Aluminum Ultra-Conductors for Energy-Efficient Grid Applications

Aluminum alloys are widely used in power distribution networks for where losses due to intrinsic resistivity vary between 6-10%. While previously copper was used, of late, aluminum conductors are being used in electric motors and busbars in aviation and EVs in the transportation sector owing to the renewed interest in lightweighting. Despite being only 65% as conductive as copper, aluminum is approximately twice as light and six times cheaper than a copper wire of equivalent resistance. There is a great benefit in enhancing the electrical conductivity of aluminum to create a more efficient power transmission infrastructure to accommodate electrification-driven energy needs.

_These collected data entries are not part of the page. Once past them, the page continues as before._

/-- An image that fits starts a run, in the state of construction over the loaded buffer (R230, R235). -/
theorem launch_of_fits {image : List Byte} (h : image.length ≤ addressSpace) (cfg : Config) (rest : Memory)
    (input : InputStream) :
    launch cfg image rest input = .started (State.construct cfg (loadImage image rest) input) :=
  if_neg (Nat.not_lt.mpr h)

/-- An image that does not fit starts no run (R209, R233). -/
theorem launch_of_tooLarge {image : List Byte} (h : addressSpace < image.length) (cfg : Config) (rest : Memory)
    (input : InputStream) : launch cfg image rest input = .notStarted .imageTooLarge :=
  if_pos h

/-- Every run starts in a state of construction over the loaded buffer. -/
theorem eq_construct_of_launch_started {cfg : Config} {image : List Byte} {rest : Memory} {input : InputStream}
    {s : State} (h : launch cfg image rest input = .started s) :
    s = State.construct cfg (loadImage image rest) input := by
  rcases Nat.lt_or_ge addressSpace image.length with large | fits
  · rw [launch_of_tooLarge large] at h
    cases h
  · rw [launch_of_fits fits] at h
    exact (Launched.started.inj h).symm

/-- Settles O9: the address space has 65536 addresses. -/
theorem launchRefusesLargeImage : Obligations.LaunchRefusesLargeImage :=
  fun cfg _ rest input hlarge => launch_of_tooLarge hlarge cfg rest input

/-- Settles O57: the image load keeps the canonical form, and construction over a canonical buffer has the invariant. -/
theorem launchHasInv : Obligations.LaunchHasInv := by
  intro cfg image rest input s hwf h
  rw [eq_construct_of_launch_started h]
  exact construct_inv (loadImage_wf hwf image) cfg input

end Sys2Proof.Machine
end
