-- ==== Sys2Proof/Word.lean ====
section
/-! DEFINITION. The word types of CORE (00_scope.md rule R8): bit vectors for what the spec treats as bits. -/

namespace Sys2Proof

/-- One byte of a bus transaction or of the frame buffer. -/
abbrev Byte := BitVec 8

/-- A 16-bit quantity: a command code (R49), a raw word (R24) or the status word (R53). -/
abbrev Half := BitVec 16

/-- A 32-bit output word: `TEMP_OUT`, `HUM_OUT`, `rsp_data` (R20, R21, R56). -/
abbrev Word := BitVec 32

end Sys2Proof
end

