-- ==== Sys2Proof/Machine/Sequencer.lean ====
section
/-! DEFINITION. The rules of the states in which no instruction is run: the waits, the receiver, the checks, the conversion and
the three ends of a request (41_sequencer.md, 44_host_operations.md, 60_exceptions.md). Each is the rule's pseudocode, before
the clock's tick. -/

namespace Sys2Proof.Machine

/-- `S_RST_WAIT` (R80). -/
def ruleRstWait (s : State) : Result :=
  .next (if s.dly = 0 then s.goto .statCmd else s.setDly (s.dly - 1))

/-- `S_STAT_RD` (R82): the frame receiver (R91) with `STATUS` as its destination. -/
def ruleStatRd (s : State) : Result :=
  let b := s.sample.rxData
  .next
    (if s.sample.rxValid then
      (if s.rxi = 0 then (s.setStatus (withHighByte s.status b)).setRxi 1
       else ((s.setStatus (withLowByte s.status b)).goto .idle).record (.busRead devAddr [highByte s.status, b]))
     else s)

/-- `S_MEAS_WAIT` (R85). -/
def ruleMeasWait (s : State) : Result :=
  .next (if s.dly = 0 then (s.setRxi 0).goto .frameRd else s.setDly (s.dly - 1))

/-- `S_FRAME_RD` (R86): the frame receiver (R91) with `FRAME` as its destination. With `RXI` 6 or 7, which no run reaches
(R16), there is no cell to write and the model stops (log entry 8). -/
def ruleFrameRd (s : State) : Result :=
  if s.sample.rxValid then
    match s.frame.write s.rxi.toNat s.sample.rxData with
    | none => .fault (.frameIndex s.rxi)
    | some f =>
      .next
        (if s.rxi = 5 then ((s.setFrame f).goto .chkT).record (.busRead devAddr f.bytes)
         else (s.setFrame f).setRxi (s.rxi + 1))
  else .next s

/-- `S_CHK_T` (R87). -/
def ruleChkT (s : State) : Result :=
  .next (s.goto (if s.frame.tempFieldValid then .chkH else .esc))

/-- `S_CHK_H` (R88). -/
def ruleChkH (s : State) : Result :=
  .next (s.goto (if s.frame.humFieldValid then .conv else .esc))

/-- `S_CONV` (R89). -/
def ruleConv (s : State) : Result :=
  .next ((s.setReading (convT s.frame.tword) (convH s.frame.hword)).goto .resp)

/-- `S_RESP` (R120): the response pulse is the step's output, and the accessor returns. -/
def ruleResp (s : State) : Result :=
  .next ((s.goto .idle).record (.responded s.reqQ s.cachedValue))

/-- `S_ESC` (R121). -/
def ruleEsc (s : State) : Result := .next (raiseFault (faultCodeOf s.reqQ) s)

/-- The rule of the state `ST` holds, in a step in which no instruction is run. The command states always run one, `S_IDLE`
without a request keeps its registers (R117), and so does `S_FAULT` (R130). -/
def sequencerRule (s : State) : Result :=
  match s.st with
  | .rstCmd => .next s
  | .rstWait => ruleRstWait s
  | .statCmd => .next s
  | .statRd => ruleStatRd s
  | .idle => .next s
  | .measCmd => .next s
  | .measWait => ruleMeasWait s
  | .frameRd => ruleFrameRd s
  | .chkT => ruleChkT s
  | .chkH => ruleChkH s
  | .conv => ruleConv s
  | .resp => ruleResp s
  | .esc => ruleEsc s
  | .fault => .next s

end Sys2Proof.Machine
end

In this talk, we discuss the development of aluminum ultra-conductors, a new paradigm in energy efficient materials. Ultra-conductors are an emerging class of composite materials with nanocrystalline carbon additives (such as graphene or carbon nanotubes) in small quantities embedded in a metal substrate. Ultra-conductors demonstrate higher electrical conductivity at operating temperatures compared to the metal substrate., including the shear assisted processing and extrusion (ShAPE) technology. We describe the approach taken to achieve AA1100/graphene composites with ~7% higher electrical conductivity and >13% decrease in temperature coefficient of resistance, a measure of electrical performance at elevated temperatures, using shear extrusion in this presentation. We discuss the effects of manufacturing conditions, additive types, and additive content on the electrical properties of the composites. We introduce the science of ultra-conductors by examining the composite behavior at atom-to-mesoscales using multi-modal microscopy and density functional theory simulations. We present the different strategies used to manufacture aluminum ultra-conductors and the potential to scale them up to industrially relevant volumes for adoption in grid and transportation applications.